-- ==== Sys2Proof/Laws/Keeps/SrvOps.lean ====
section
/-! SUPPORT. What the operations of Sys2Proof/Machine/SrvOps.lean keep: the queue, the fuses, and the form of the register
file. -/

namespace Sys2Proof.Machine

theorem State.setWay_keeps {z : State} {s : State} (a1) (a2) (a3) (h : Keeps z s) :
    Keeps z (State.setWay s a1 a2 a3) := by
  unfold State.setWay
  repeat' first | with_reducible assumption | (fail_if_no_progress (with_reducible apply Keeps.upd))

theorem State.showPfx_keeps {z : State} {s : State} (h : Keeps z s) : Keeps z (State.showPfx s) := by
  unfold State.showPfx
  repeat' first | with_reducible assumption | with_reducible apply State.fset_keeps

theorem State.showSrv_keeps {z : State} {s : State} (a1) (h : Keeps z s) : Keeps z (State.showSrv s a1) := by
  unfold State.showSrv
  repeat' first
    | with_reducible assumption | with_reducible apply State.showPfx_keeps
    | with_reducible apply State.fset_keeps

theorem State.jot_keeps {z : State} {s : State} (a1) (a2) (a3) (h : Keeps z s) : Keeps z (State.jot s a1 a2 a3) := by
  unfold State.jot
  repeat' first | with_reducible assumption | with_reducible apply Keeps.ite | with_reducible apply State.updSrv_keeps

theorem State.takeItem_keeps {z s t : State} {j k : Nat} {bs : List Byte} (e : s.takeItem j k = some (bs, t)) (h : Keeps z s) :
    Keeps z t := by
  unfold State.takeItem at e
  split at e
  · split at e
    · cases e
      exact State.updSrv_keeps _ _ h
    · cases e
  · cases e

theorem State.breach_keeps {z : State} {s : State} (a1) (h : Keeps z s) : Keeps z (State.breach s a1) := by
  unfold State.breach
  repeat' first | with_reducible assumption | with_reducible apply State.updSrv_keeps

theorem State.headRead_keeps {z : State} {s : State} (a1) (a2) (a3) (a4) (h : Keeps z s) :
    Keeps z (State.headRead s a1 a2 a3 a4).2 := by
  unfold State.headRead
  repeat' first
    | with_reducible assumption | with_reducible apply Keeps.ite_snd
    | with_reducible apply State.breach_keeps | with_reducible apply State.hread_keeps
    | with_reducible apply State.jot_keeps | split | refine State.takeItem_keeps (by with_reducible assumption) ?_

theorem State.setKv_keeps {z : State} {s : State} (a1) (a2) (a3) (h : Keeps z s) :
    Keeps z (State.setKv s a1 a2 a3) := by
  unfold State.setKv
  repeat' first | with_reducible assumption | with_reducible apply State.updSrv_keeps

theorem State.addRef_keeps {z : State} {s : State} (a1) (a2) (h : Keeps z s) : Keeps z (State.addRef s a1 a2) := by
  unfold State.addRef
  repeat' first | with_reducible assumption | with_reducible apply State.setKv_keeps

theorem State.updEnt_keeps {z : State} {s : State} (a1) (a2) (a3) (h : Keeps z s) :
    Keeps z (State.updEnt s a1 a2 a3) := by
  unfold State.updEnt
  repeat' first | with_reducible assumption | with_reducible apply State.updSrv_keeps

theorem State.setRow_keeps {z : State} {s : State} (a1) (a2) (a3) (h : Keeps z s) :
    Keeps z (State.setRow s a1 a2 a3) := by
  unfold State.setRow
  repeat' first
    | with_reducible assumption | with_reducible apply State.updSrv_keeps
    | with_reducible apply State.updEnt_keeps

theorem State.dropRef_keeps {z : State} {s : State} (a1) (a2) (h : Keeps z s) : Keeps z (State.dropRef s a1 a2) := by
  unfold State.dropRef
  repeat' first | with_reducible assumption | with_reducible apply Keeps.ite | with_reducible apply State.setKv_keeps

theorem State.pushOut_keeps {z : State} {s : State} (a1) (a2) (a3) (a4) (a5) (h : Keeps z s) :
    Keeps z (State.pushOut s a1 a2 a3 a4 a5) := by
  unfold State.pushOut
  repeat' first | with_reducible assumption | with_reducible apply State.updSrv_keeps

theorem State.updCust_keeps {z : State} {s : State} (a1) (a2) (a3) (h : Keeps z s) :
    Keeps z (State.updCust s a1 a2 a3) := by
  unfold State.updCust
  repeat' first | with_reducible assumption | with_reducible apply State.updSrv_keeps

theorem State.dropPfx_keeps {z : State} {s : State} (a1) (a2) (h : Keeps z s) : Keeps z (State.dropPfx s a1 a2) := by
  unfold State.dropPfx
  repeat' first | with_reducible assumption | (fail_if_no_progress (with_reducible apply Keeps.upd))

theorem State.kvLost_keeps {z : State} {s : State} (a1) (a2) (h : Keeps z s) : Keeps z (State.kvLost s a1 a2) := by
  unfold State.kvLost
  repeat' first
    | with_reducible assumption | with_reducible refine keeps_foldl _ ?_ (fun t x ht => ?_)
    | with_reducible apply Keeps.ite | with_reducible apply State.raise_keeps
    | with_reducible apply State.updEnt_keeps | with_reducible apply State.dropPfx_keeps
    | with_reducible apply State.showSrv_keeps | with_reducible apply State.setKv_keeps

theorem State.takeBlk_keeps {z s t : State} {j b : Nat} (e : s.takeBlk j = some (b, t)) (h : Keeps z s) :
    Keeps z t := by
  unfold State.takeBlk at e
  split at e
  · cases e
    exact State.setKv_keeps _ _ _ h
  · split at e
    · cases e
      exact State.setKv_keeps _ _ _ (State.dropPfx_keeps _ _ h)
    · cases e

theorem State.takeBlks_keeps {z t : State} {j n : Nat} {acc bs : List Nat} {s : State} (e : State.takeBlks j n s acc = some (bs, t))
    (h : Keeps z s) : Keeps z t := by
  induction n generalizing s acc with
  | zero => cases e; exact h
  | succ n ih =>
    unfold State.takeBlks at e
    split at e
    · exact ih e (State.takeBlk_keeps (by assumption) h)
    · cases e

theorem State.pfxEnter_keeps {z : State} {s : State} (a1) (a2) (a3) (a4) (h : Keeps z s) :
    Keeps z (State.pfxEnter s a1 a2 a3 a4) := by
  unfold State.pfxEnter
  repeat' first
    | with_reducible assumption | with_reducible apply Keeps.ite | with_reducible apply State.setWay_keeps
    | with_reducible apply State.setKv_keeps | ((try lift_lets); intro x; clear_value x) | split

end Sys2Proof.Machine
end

_Task description_. What is the number of lines in this material that hold the string "dropRef"? Answer with that number only.

_Result of this exercise_. 2